__BRIEF__: Each record is to be copied exactly as written.

▬▬▬▬▬▬▬▬▬▬

/-- Contenders that come and go: a full quantum on becoming eligible, none left when neither eligible nor running (R352). -/
def State.syncDwrr (s : State) (d cls : Nat) : State :=
  let r := (s.die d).dwrr cls
  let el := s.eligible d cls
  let kept := r.deficits.filter (fun (p : Contender × Int) => el.contains p.1 || s.working d cls p.1)
  let new := (el.filter (fun c => !kept.any (fun (p : Contender × Int) => decide (p.1 = c)) && !s.working d cls c)).map (fun c => (c, (s.credit cls r c : Int)))
  s.setDwrr d cls { r with deficits := kept ++ new }

/-- The deficit of a contender. -/
def Dwrr.def_ (r : Dwrr) (c : Contender) : Int := ((r.deficits.find? (fun (p : Contender × Int) => decide (p.1 = c))).map Prod.snd).getD 0

/-- Change the deficit of a contender. -/
def Dwrr.add (r : Dwrr) (c : Contender) (n : Int) : Dwrr :=
  { r with deficits := r.deficits.map (fun (p : Contender × Int) => if p.1 = c then (c, p.2 + n) else p) }

/-- The next eligible contender with credit, in round-robin order from the last grant. -/
def Dwrr.next (r : Dwrr) (el : List Contender) : Option Contender :=
  let ok := el.filter (fun c => decide (0 < r.def_ c))
  let least (l : List Contender) : Option Contender := l.foldl (fun (a : Option Contender) c =>
    match a with
    | none => some c
    | some b => if c.key < b.key then some c else a) none
  let after := (r.last.map Contender.key)
  match after with
  | none => least ok
  | some k => match least (ok.filter (fun c => decide (k < c.key))) with
    | some c => some c
    | none => least ok

/-- DWRR_ROUND_START (R352). -/
def opDwrrRoundStart (d cls : Nat) (s : State) : State :=
  if 2 < cls then s
  else
    let s := (s.pumpDie d).syncDwrr d cls
    let el := s.eligible d cls
    let r := s.takeShares d cls ((s.die d).dwrr cls)
    s.setDwrr d cls { r with deficits := r.deficits.map (fun (p : Contender × Int) =>
      if el.contains p.1 then
        let q : Int := (s.credit cls r p.1 : Int)
        (p.1, min (p.2 + q) (4 * q))
      else p) }

/-- DWRR_ROUND_START. -/
def execDwrrRoundStart (d cls : Nat) (s : State) : Host.Outcome State Fault Refusal := ret (opDwrrRoundStart d cls s)

/-! ### Charges (R353) -/

/-- The part of the engine time in ps of unit `i` of a job that the public values known at dispatch determine; the rest is settled at the unit's end. -/
def State.knownTime (s : State) (d cls : Nat) (x : Job) (i : Nat := 0) : Nat :=
  let e := x.sqe
  if cls = 2 ∧ e.cls ≠ 5 then x.digestPart i else
  match e.cls with
  | 1 => (match e.op % 0x800 with | 1 => (kemTime e.ps).1 | 2 => (kemTime e.ps).2.1 | _ => (kemTime e.ps).2.2)
  | 2 => (match e.op % 0x800 with | 1 => (sigTime e.ps 1).1 | 2 => (sigTime e.ps 1).2.1 | _ => (sigTime e.ps 1).2.2)
  | 9 =>
    if hybKem e.ps then (match e.op % 0x800 with | 1 => (kemTime (hybPq e.ps)).1 | 2 => (kemTime (hybPq e.ps)).2.1 | _ => (kemTime (hybPq e.ps)).2.2)
    else (match e.op % 0x800 with | 1 => (sigTime (hybPq e.ps) 1).1 | 4 => (sigTime (hybPq e.ps) 1).2.1 | _ => (sigTime (hybPq e.ps) 1).2.2)
  | 4 => if e.op = 0x4007 ∨ e.op = 0x4008 ∨ e.op = 0x4010 then 0 else bneBase e.op e.ps (s.fieldBits x)
  | 5 => e.segTime (((s.jobKey d x 0).map (fun k => k.payload.length)).getD 0) i
  | _ => 0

▬▬▬▬▬▬▬▬▬▬

__TASK RESULT__:
/-- Contenders that come and go: a full quantum on becoming eligible, none left when neither eligible nor running (R352). -/
def State.syncDwrr (s : State) (d cls : Nat) : State :=
  let r := (s.die d).dwrr cls
  let el := s.eligible d cls
  let kept := r.deficits.filter (fun (p : Contender × Int) => el.contains p.1 || s.working d cls p.1)
  let new := (el.filter (fun c => !kept.any (fun (p : Contender × Int) => decide (p.1 = c)) && !s.working d cls c)).map (fun c => (c, (s.credit cls r c : Int)))
  s.setDwrr d cls { r with deficits := kept ++ new }

/-- The deficit of a contender. -/
def Dwrr.def_ (r : Dwrr) (c : Contender) : Int := ((r.deficits.find? (fun (p : Contender × Int) => decide (p.1 = c))).map Prod.snd).getD 0

/-- Change the deficit of a contender. -/
def Dwrr.add (r : Dwrr) (c : Contender) (n : Int) : Dwrr :=
  { r with deficits := r.deficits.map (fun (p : Contender × Int) => if p.1 = c then (c, p.2 + n) else p) }

/-- The next eligible contender with credit, in round-robin order from the last grant. -/
def Dwrr.next (r : Dwrr) (el : List Contender) : Option Contender :=
  let ok := el.filter (fun c => decide (0 < r.def_ c))
  let least (l : List Contender) : Option Contender := l.foldl (fun (a : Option Contender) c =>
    match a with
    | none => some c
    | some b => if c.key < b.key then some c else a) none
  let after := (r.last.map Contender.key)
  match after with
  | none => least ok
  | some k => match least (ok.filter (fun c => decide (k < c.key))) with
    | some c => some c
    | none => least ok

/-- DWRR_ROUND_START (R352). -/
def opDwrrRoundStart (d cls : Nat) (s : State) : State :=
  if 2 < cls then s
  else
    let s := (s.pumpDie d).syncDwrr d cls
    let el := s.eligible d cls
    let r := s.takeShares d cls ((s.die d).dwrr cls)
    s.setDwrr d cls { r with deficits := r.deficits.map (fun (p : Contender × Int) =>
      if el.contains p.1 then
        let q : Int := (s.credit cls r p.1 : Int)
        (p.1, min (p.2 + q) (4 * q))
      else p) }

/-- DWRR_ROUND_START. -/
def execDwrrRoundStart (d cls : Nat) (s : State) : Host.Outcome State Fault Refusal := ret (opDwrrRoundStart d cls s)

/-! ### Charges (R353) -/

/-- The part of the engine time in ps of unit `i` of a job that the public values known at dispatch determine; the rest is settled at the unit's end. -/
def State.knownTime (s : State) (d cls : Nat) (x : Job) (i : Nat := 0) : Nat :=
  let e := x.sqe
  if cls = 2 ∧ e.cls ≠ 5 then x.digestPart i else
  match e.cls with
  | 1 => (match e.op % 0x800 with | 1 => (kemTime e.ps).1 | 2 => (kemTime e.ps).2.1 | _ => (kemTime e.ps).2.2)
  | 2 => (match e.op % 0x800 with | 1 => (sigTime e.ps 1).1 | 2 => (sigTime e.ps 1).2.1 | _ => (sigTime e.ps 1).2.2)
  | 9 =>
    if hybKem e.ps then (match e.op % 0x800 with | 1 => (kemTime (hybPq e.ps)).1 | 2 => (kemTime (hybPq e.ps)).2.1 | _ => (kemTime (hybPq e.ps)).2.2)
    else (match e.op % 0x800 with | 1 => (sigTime (hybPq e.ps) 1).1 | 4 => (sigTime (hybPq e.ps) 1).2.1 | _ => (sigTime (hybPq e.ps) 1).2.2)
  | 4 => if e.op = 0x4007 ∨ e.op = 0x4008 ∨ e.op = 0x4010 then 0 else bneBase e.op e.ps (s.fieldBits x)
  | 5 => e.segTime (((s.jobKey d x 0).map (fun k => k.payload.length)).getD 0) i
  | _ => 0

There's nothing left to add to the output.